MCP Server

Run evaluations from Claude Desktop, Cursor, or any MCP client.

The PeerLM MCP (Model Context Protocol) server lets you run evaluations directly from Claude Desktop, Cursor, or any MCP-compatible client. Available on Pro and Enterprise plans.

Setup

Add PeerLM to your MCP client configuration.
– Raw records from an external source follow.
-- ==== Sys2Proof/Machine/Spdm.lean ====
section
/-!
DEFINITION. SPDM over MCTP (R64): the state of a responder on each transport (0 and 1 the CXL ports, 2 the management link), the order of the
requests, and the answers. The codes and the order are those of the DMTF standard that R64 names (PRESUMED, assumption log 10).
-/
namespace Sys2Proof.Machine

/-- The response codes of the requests that R64 lists. -/
def spdmVersion : Nat := 0x04
def spdmCapabilities : Nat := 0x61
def spdmAlgorithms : Nat := 0x63
def spdmDigests : Nat := 0x01
def spdmCertificate : Nat := 0x02
def spdmChallengeAuth : Nat := 0x03
def spdmMeasurements : Nat := 0x60
def spdmKeyExchangeRsp : Nat := 0x64
def spdmFinishRsp : Nat := 0x65
def spdmEndSessionAck : Nat := 0x6C
def spdmError : Nat := 0x7F

/-- The responder of a transport. -/
def Sys.spdmAt (y : Sys) (n : Nat) : Spdm := tget y.spdm n {}

/-- An answer on a transport. -/
def Sys.spdmSay (y : Sys) (n code status : Nat) (bytes : List Byte) : Sys :=
  { y with answers := y.answers ++ [{ peer := 0x100 + n, code := code, status := status, seq := 0, bytes := bytes }] }

/-- A request on a transport: out of order it is answered with an error; else the responder changes and answers with the bytes that
`body` makes. -/
def spdmReq (y : Sys) (n : Nat) (ready : Spdm → Bool) (f : Spdm → Spdm) (code : Nat) (body : Sys → List Byte × Sys) : Eff :=
  if 3 ≤ n then { sys := y }
  else if ready (y.spdmAt n) then
    let (b, y1) := body { y with spdm := tset y.spdm n (f (y.spdmAt n)) }
    { sys := y1.spdmSay n code 0 b }
  else { sys := y.spdmSay n spdmError 4 [] }

/-- The certificate chain to the Bamotte root (R64): it is the module's, and no request changes it. -/
def certChain : List Byte := (List.range (Config.chainLength % 65536)).map Config.chainByte

/-- The algorithms that the responder selects (R64), as ALGORITHMS lays them out after its four bytes of header (PRESUMED, assumption log 10):
its length, the measurement specification and hash, RSASSA-PSS 4096, SHA-512, and the structures of secp384r1, AES-256-GCM and the
SPDM key schedule. -/
def algorithmsBody : List Byte :=
  bytesOf 2 48 ++ [0x01, 0x00] ++ bytesOf 4 0x08 ++ bytesOf 4 0x40 ++ bytesOf 4 0x04 ++ List.replicate 16 0 ++
    [0x02, 0x20] ++ bytesOf 2 0x10 ++ [0x03, 0x20] ++ bytesOf 2 0x02 ++ [0x05, 0x20] ++ bytesOf 2 0x01

/-- SPDM_GET_VERSION (R64): 1.2 and 1.3. It begins the exchange anew. -/
def execSpdmGetVersion : State → Host.Outcome State Fault Refusal :=
  eventNext (fun s => match s.sys.ev with
    | some (.spdmGetVersion n) =>
      spdmReq s.sys n (fun _ => true) (fun _ => { version := true }) spdmVersion (fun y => ([0x00, 0x12, 0x00, 0x13], y))
    | _ => Eff.none s)

/-- SPDM_GET_CAPABILITIES (R64). -/
def execSpdmGetCapabilities : State → Host.Outcome State Fault Refusal :=
  eventNext (fun s => match s.sys.ev with
    | some (.spdmGetCapabilities n) =>
      spdmReq s.sys n (fun k => k.version) (fun k => { k with capabilities := true }) spdmCapabilities (fun y => freeBytes y 12)
    | _ => Eff.none s)

/-- SPDM_NEGOTIATE_ALGORITHMS (R64): RSASSA-PSS 4096, SHA-512, secp384r1, AES-GCM-256. -/
def execSpdmNegotiateAlgorithms : State → Host.Outcome State Fault Refusal :=
  eventNext (fun s => match s.sys.ev with
    | some (.spdmNegotiateAlgorithms n) =>
      spdmReq s.sys n (fun k => k.capabilities) (fun k => { k with algorithms := true }) spdmAlgorithms (fun y => (algorithmsBody, y))
    | _ => Eff.none s)

/-- SPDM_GET_DIGESTS (R64): the SHA-512 digest of the certificate chain. -/
def execSpdmGetDigests : State → Host.Outcome State Fault Refusal :=
  eventNext (fun s => match s.sys.ev with
    | some (.spdmGetDigests n) => spdmReq s.sys n (fun k => k.algorithms) id spdmDigests (fun y => (sha512 certChain, y))
    | _ => Eff.none s)

/-- SPDM_GET_CERTIFICATE (R64): the certificate chain to the Bamotte root. -/
def execSpdmGetCertificate : State → Host.Outcome State Fault Refusal :=
  eventNext (fun s => match s.sys.ev with
    | some (.spdmGetCertificate n) => spdmReq s.sys n (fun k => k.algorithms) id spdmCertificate (fun y => (certChain, y))
    | _ => Eff.none s)

/-- SPDM_CHALLENGE (R64): a signature of 512 bytes by the identity key. -/
def execSpdmChallenge : State → Host.Outcome State Fault Refusal :=
  eventNext (fun s => match s.sys.ev with
    | some (.spdmChallenge n _) => spdmReq s.sys n (fun k => k.algorithms) id spdmChallengeAuth (fun y => freeBytes y 512)
    | _ => Eff.none s)

/-- The partition table and the VF binding table as currently written: the 12 partition entries and then the 256 binding entries, each
with every field that a read of it gives, the read-only STATE among them. R64 gives the message that is hashed no layout (DESIGN CHOICE,
assumption log 61). -/
def Sys.tablesWritten (y : Sys) : List Byte :=
  (List.range 12).flatMap (fun p => (y.part p).bytes) ++ (List.range 256).flatMap (fun v => (y.vf v).bindBytes)

/-- A measurement block (R64), for a fused counter. The third is the digest of the two tables; the images and fuses that the others measure are
not described, but each is one value for a boot ROM, a firmware version and a fused counter. -/
def measurement (y : Sys) (fuse i : Nat) : List Byte :=
  if i = 3 then sha512 y.tablesWritten
  else (List.range 64).map (Config.measureByte i (if i = 2 then y.fw.version else if i = 4 then fuse else 0))

/-- The measurement blocks that a request names: one, or all with 0xFF; none that do not exist. -/
def measurementsNamed (i : Nat) : List Nat := if i = 0xFF then [1, 2, 3, 4] else if 1 ≤ i && i ≤ 4 then [i] else []

/-- SPDM_GET_MEASUREMENTS (R64): 0 asks how many blocks there are. -/
def execSpdmGetMeasurements : State → Host.Outcome State Fault Refusal :=
  eventNext (fun s => match s.sys.ev with
    | some (.spdmGetMeasurements n i) =>
      if 3 ≤ n then Eff.none s
      else if i != 0 && (measurementsNamed i).isEmpty then { sys := s.sys.spdmSay n spdmError 1 [] }
      else
        spdmReq s.sys n (fun k => k.algorithms) id spdmMeasurements
          (fun y => (if i = 0 then [4] else (measurementsNamed i).flatMap (measurement y s.fuse), y))
    | _ => Eff.none s)

/-- SPDM_KEY_EXCHANGE (R64): the responder's secp384r1 value of 96 bytes and a signature. -/
def execSpdmKeyExchange : State → Host.Outcome State Fault Refusal :=
  eventNext (fun s => match s.sys.ev with
    | some (.spdmKeyExchange n _) =>
      spdmReq s.sys n (fun k => k.algorithms) (fun k => { k with exchanged := true, session := false }) spdmKeyExchangeRsp
        (fun y => freeBytes y 608)
    | _ => Eff.none s)

/-- SPDM_FINISH (R64): the session is up. -/
def execSpdmFinish : State → Host.Outcome State Fault Refusal :=
  eventNext (fun s => match s.sys.ev with
    | some (.spdmFinish n) =>
      spdmReq s.sys n (fun k => k.exchanged) (fun k => { k with exchanged := false, session := true }) spdmFinishRsp (fun y => ([], y))
    | _ => Eff.none s)

/-- SPDM_END_SESSION (R64). -/
def execSpdmEndSession : State → Host.Outcome State Fault Refusal :=
  eventNext (fun s => match s.sys.ev with
    | some (.spdmEndSession n) =>
      spdmReq s.sys n (fun k => k.session) (fun k => { k with session := false }) spdmEndSessionAck (fun y => ([], y))
    | _ => Eff.none s)

end Sys2Proof.Machine
end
No installation needed — it runs via npx.

Claude Desktop

Edit ~/Library/Application Support/Claude/claude_desktop_config.json:

{
  "mcpServers": {
    "peerlm": {
      "command": "npx",
      "args": ["-y", "@peerlm/mcp"],
      "env": { "PEERLM_API_KEY": "plm_live_..." }
    }
  }
}

Cursor

Add to .cursor/mcp.json in your project root:

{
  "mcpServers": {
    "peerlm": {
      "command": "npx",
      "args": ["-y", "@peerlm/mcp"],
      "env": { "PEERLM_API_KEY": "plm_live_..." }
    }
  }
}

Available Tools

The MCP server provides 9 tools:

Read Tools

list_suites — List all evaluation suites in your workspace
get_suite — Get full configuration for a specific suite
list_models — Browse available models, optionally filtered by provider or tier
get_usage — Check your plan, credit balance, and usage

Create Tools

create_system_prompt — Create a system prompt (persona) in your library
create_test_prompt — Create a test prompt (task) in your library
create_suite — Create an evaluation suite with models, prompts, and criteria

Run Tools

run_eval — Trigger an evaluation run for a suite
get_results — Check run status and view results (leaderboard, scores, recommendations)

Example Workflow

Ask your AI assistant something like: "Compare Claude Sonnet, GPT-5.2, and Gemini 2.5 for extracting structured data from medical notes."

The assistant will:

Use list_models to find the exact model IDs
Use create_system_prompt to define the persona
Use create_test_prompt to create sample tasks
Use create_suite to wire everything together
Use run_eval to start the evaluation
Use get_results to retrieve the leaderboard

Requirements

API key — generate one from Settings > API Keys with read-write scope
Plan — Pro or Enterprise (Free plan does not include API access)
Node.js — version 20 or later (for npx)

Tip: The MCP client (Claude, Cursor) acts as the AI — it generates system prompts, test prompts, and criteria from your description, then creates them via the API. No server-side AI generation needed.